THE INPUT section start

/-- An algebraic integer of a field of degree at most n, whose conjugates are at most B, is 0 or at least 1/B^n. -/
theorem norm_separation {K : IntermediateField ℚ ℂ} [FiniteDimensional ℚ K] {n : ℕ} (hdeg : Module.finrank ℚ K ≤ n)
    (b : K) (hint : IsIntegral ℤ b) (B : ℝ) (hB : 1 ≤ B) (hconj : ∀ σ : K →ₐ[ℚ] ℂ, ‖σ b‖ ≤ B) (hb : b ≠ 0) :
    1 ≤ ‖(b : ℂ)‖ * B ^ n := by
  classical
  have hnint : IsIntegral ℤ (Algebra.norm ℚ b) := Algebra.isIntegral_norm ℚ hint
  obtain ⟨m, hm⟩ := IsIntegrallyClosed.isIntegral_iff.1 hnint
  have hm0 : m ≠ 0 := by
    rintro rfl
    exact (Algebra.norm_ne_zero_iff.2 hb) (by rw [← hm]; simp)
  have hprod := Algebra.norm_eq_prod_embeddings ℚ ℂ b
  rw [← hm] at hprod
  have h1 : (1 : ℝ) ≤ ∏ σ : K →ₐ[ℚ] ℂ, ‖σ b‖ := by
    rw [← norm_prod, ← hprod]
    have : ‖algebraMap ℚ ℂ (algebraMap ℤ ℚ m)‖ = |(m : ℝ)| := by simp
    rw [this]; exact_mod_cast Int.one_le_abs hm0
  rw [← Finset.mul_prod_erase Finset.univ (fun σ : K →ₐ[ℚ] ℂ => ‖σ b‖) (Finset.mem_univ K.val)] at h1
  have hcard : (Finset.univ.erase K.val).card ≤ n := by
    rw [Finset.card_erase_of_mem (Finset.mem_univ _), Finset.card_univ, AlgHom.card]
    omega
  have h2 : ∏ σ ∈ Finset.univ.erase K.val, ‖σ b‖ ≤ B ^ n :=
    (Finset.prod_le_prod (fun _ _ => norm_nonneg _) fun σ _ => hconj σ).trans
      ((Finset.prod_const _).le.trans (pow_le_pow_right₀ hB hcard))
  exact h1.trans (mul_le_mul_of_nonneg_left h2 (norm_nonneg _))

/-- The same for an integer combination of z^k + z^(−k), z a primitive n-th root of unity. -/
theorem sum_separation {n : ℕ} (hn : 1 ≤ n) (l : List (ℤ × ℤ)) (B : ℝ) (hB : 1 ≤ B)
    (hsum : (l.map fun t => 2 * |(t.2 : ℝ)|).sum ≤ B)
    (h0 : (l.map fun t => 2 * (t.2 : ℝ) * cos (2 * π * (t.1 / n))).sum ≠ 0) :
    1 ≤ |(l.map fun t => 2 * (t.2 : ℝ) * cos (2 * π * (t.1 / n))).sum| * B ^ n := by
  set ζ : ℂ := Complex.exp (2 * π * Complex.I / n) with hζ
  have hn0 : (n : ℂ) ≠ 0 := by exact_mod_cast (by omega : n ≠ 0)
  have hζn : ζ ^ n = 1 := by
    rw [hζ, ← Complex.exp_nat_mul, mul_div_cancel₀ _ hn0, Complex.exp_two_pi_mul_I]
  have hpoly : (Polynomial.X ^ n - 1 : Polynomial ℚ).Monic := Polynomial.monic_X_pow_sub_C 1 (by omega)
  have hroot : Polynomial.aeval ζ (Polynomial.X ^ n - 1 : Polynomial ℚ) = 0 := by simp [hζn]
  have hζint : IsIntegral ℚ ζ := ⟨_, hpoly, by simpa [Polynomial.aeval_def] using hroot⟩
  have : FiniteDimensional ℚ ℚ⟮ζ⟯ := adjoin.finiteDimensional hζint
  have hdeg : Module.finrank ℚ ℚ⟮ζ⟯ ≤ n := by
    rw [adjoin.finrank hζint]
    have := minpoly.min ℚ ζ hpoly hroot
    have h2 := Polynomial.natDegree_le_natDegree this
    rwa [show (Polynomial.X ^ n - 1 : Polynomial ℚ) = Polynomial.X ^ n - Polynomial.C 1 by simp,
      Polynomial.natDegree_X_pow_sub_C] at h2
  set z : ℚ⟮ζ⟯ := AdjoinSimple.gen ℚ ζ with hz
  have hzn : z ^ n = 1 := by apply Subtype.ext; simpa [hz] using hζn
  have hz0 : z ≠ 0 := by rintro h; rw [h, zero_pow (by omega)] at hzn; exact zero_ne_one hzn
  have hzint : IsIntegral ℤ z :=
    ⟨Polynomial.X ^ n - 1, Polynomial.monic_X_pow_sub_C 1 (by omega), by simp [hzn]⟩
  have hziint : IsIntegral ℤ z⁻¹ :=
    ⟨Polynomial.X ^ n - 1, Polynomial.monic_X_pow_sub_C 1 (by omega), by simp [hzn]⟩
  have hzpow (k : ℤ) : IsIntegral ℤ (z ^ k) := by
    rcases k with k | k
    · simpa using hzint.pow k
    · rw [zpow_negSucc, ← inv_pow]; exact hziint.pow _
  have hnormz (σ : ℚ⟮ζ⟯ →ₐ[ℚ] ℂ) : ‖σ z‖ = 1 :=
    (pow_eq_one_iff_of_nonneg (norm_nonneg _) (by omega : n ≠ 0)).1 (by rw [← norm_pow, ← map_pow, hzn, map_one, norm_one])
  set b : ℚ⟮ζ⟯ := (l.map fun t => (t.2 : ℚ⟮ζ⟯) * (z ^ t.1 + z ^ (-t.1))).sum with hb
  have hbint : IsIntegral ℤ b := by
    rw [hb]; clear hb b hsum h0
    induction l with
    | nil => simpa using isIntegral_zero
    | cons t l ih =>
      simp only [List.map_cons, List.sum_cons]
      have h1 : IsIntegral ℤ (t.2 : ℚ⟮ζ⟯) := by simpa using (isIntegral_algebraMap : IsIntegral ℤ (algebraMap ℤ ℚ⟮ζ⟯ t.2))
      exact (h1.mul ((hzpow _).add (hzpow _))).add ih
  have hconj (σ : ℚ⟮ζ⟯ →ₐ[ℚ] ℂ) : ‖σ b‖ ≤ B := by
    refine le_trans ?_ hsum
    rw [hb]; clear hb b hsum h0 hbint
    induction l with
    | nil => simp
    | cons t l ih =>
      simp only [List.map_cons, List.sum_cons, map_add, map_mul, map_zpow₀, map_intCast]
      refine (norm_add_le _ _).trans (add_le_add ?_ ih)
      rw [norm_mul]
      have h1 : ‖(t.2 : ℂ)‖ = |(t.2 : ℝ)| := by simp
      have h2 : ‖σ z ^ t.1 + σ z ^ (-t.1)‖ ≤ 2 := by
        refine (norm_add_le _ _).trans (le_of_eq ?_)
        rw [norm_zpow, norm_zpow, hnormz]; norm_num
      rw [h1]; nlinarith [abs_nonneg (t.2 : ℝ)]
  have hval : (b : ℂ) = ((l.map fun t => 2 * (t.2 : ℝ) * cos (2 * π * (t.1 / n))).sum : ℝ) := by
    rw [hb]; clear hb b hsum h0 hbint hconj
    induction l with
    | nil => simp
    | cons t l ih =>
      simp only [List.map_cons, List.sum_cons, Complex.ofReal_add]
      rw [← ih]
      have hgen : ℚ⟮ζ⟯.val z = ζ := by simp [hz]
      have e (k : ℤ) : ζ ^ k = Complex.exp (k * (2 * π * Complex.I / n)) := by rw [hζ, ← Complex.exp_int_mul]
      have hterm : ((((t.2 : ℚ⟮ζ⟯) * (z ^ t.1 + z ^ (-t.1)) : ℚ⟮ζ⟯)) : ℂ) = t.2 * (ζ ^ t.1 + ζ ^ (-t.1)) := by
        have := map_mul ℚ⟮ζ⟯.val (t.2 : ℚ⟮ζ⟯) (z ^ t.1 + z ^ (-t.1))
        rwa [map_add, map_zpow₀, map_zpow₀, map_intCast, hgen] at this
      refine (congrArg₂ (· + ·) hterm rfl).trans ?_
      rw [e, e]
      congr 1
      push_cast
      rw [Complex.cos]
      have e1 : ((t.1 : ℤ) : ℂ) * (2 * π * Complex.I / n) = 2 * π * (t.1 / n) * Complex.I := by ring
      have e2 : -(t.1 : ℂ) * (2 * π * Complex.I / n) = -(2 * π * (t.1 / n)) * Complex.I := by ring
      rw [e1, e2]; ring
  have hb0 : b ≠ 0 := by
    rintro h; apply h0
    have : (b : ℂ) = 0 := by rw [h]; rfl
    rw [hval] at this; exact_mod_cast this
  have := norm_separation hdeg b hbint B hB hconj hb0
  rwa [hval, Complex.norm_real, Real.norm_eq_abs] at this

THE INPUT section end
THE INPUT section start

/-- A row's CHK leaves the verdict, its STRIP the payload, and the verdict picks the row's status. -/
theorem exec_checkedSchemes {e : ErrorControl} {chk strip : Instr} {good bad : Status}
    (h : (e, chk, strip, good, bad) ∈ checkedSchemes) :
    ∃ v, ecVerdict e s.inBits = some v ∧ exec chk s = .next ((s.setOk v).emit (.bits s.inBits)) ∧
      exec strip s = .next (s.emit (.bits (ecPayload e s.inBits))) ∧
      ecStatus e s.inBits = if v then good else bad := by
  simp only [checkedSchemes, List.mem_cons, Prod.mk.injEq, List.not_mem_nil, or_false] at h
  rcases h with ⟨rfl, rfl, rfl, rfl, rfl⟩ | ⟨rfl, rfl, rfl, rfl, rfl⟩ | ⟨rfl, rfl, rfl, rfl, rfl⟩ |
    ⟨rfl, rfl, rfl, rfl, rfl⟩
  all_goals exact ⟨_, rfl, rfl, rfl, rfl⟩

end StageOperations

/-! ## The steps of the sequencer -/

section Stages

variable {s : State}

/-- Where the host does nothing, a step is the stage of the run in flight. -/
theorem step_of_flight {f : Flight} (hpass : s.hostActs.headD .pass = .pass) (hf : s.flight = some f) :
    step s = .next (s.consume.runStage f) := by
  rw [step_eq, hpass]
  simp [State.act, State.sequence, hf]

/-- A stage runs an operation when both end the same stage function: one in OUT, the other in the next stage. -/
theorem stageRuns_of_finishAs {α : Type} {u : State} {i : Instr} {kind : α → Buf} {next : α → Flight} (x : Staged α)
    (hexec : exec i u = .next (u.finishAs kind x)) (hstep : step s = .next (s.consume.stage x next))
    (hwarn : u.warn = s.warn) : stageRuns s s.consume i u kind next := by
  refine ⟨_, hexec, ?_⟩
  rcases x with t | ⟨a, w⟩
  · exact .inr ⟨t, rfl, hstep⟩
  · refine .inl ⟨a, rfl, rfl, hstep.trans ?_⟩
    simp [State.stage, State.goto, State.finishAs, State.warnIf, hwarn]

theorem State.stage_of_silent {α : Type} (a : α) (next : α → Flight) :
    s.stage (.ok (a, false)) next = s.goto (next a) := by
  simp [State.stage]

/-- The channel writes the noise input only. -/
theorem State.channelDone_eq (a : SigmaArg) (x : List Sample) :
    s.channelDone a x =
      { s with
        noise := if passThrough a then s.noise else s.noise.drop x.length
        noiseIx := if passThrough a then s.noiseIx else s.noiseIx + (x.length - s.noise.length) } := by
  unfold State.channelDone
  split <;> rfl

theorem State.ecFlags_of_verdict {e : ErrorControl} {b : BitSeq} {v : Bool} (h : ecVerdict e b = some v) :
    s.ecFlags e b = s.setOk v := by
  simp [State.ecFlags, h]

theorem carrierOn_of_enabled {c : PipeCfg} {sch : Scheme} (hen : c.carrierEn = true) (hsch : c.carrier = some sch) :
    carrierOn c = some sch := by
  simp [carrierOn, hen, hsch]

THE INPUT section end

WHAT IS BEING ASKED: The answer is the lines above between the line holding "1 ≤ ‖(b : ℂ)‖ * B ^ n := by" and the line holding "have hζint : IsIntegral", inclusive, each written out exactly, and no others.

TASK RESPONSE:
    1 ≤ ‖(b : ℂ)‖ * B ^ n := by
  classical
  have hnint : IsIntegral ℤ (Algebra.norm ℚ b) := Algebra.isIntegral_norm ℚ hint
  obtain ⟨m, hm⟩ := IsIntegrallyClosed.isIntegral_iff.1 hnint
  have hm0 : m ≠ 0 := by
    rintro rfl
    exact (Algebra.norm_ne_zero_iff.2 hb) (by rw [← hm]; simp)
  have hprod := Algebra.norm_eq_prod_embeddings ℚ ℂ b
  rw [← hm] at hprod
  have h1 : (1 : ℝ) ≤ ∏ σ : K →ₐ[ℚ] ℂ, ‖σ b‖ := by
    rw [← norm_prod, ← hprod]
    have : ‖algebraMap ℚ ℂ (algebraMap ℤ ℚ m)‖ = |(m : ℝ)| := by simp
    rw [this]; exact_mod_cast Int.one_le_abs hm0
  rw [← Finset.mul_prod_erase Finset.univ (fun σ : K →ₐ[ℚ] ℂ => ‖σ b‖) (Finset.mem_univ K.val)] at h1
  have hcard : (Finset.univ.erase K.val).card ≤ n := by
    rw [Finset.card_erase_of_mem (Finset.mem_univ _), Finset.card_univ, AlgHom.card]
    omega
  have h2 : ∏ σ ∈ Finset.univ.erase K.val, ‖σ b‖ ≤ B ^ n :=
    (Finset.prod_le_prod (fun _ _ => norm_nonneg _) fun σ _ => hconj σ).trans
      ((Finset.prod_const _).le.trans (pow_le_pow_right₀ hB hcard))
  exact h1.trans (mul_le_mul_of_nonneg_left h2 (norm_nonneg _))

/-- The same for an integer combination of z^k + z^(−k), z a primitive n-th root of unity. -/
theorem sum_separation {n : ℕ} (hn : 1 ≤ n) (l : List (ℤ × ℤ)) (B : ℝ) (hB : 1 ≤ B)
    (hsum : (l.map fun t => 2 * |(t.2 : ℝ)|).sum ≤ B)
    (h0 : (l.map fun t => 2 * (t.2 : ℝ) * cos (2 * π * (t.1 / n))).sum ≠ 0) :
    1 ≤ |(l.map fun t => 2 * (t.2 : ℝ) * cos (2 * π * (t.1 / n))).sum| * B ^ n := by
  set ζ : ℂ := Complex.exp (2 * π * Complex.I / n) with hζ
  have hn0 : (n : ℂ) ≠ 0 := by exact_mod_cast (by omega : n ≠ 0)
  have hζn : ζ ^ n = 1 := by
    rw [hζ, ← Complex.exp_nat_mul, mul_div_cancel₀ _ hn0, Complex.exp_two_pi_mul_I]
  have hpoly : (Polynomial.X ^ n - 1 : Polynomial ℚ).Monic := Polynomial.monic_X_pow_sub_C 1 (by omega)
  have hroot : Polynomial.aeval ζ (Polynomial.X ^ n - 1 : Polynomial ℚ) = 0 := by simp [hζn]
  have hζint : IsIntegral ℚ ζ := ⟨_, hpoly, by simpa [Polynomial.aeval_def] using hroot⟩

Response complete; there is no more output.